The entries are to be repeated verbatim, with nothing left out.

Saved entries
::::::::

-- ==== Sys2Proof/Config.lean ====
section
/-! DEFINITION. What the spec leaves to the implementation or leaves open: constants without a body, so that no proof
can lean on a value. -/

namespace Sys2Proof.Config

/-- The check word that the page store computes from the 256 octets of a store block (R7, R11). The spec names no
generator for it: a free function (log 8). -/
opaque checkWord : List Byte → Word16

/-- The tenths since 2000-01-01 that stand for a time past 2099-12-31 23:59:59.9, which the date and time field
cannot hold (R61, R191; log 11). The value is reduced to the field's range. -/
opaque timePastEnd : Nat → Nat

/-- Item `k` of the backup domain after the `n`-th loss of its contents, until the next power-on takes the values of
R200 (log 12). Each item is reduced to its range. -/
opaque lostItem : (n k : Nat) → Nat

/-- The `n`-th reading of the scan unit's paper-present sensor made within a STORE_PORT_GRANT, which carries no reading of
its own (R38; log 19). -/
opaque paperAtGrant : (n : Nat) → Bool

end Sys2Proof.Config
end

::::::::

● Output:
-- ==== Sys2Proof/Config.lean ====
section
/-! DEFINITION. What the spec leaves to the implementation or leaves open: constants without a body, so that no proof
can lean on a value. -/

namespace Sys2Proof.Config

/-- The check word that the page store computes from the 256 octets of a store block (R7, R11). The spec names no
generator for it: a free function (log 8). -/
opaque checkWord : List Byte → Word16

/-- The tenths since 2000-01-01 that stand for a time past 2099-12-31 23:59:59.9, which the date and time field
cannot hold (R61, R191; log 11). The value is reduced to the field's range. -/
opaque timePastEnd : Nat → Nat

/-- Item `k` of the backup domain after the `n`-th loss of its contents, until the next power-on takes the values of
R200 (log 12). Each item is reduced to its range. -/
opaque lostItem : (n k : Nat) → Nat

/-- The `n`-th reading of the scan unit's paper-present sensor made within a STORE_PORT_GRANT, which carries no reading of
its own (R38; log 19). -/
opaque paperAtGrant : (n : Nat) → Bool

end Sys2Proof.Config
end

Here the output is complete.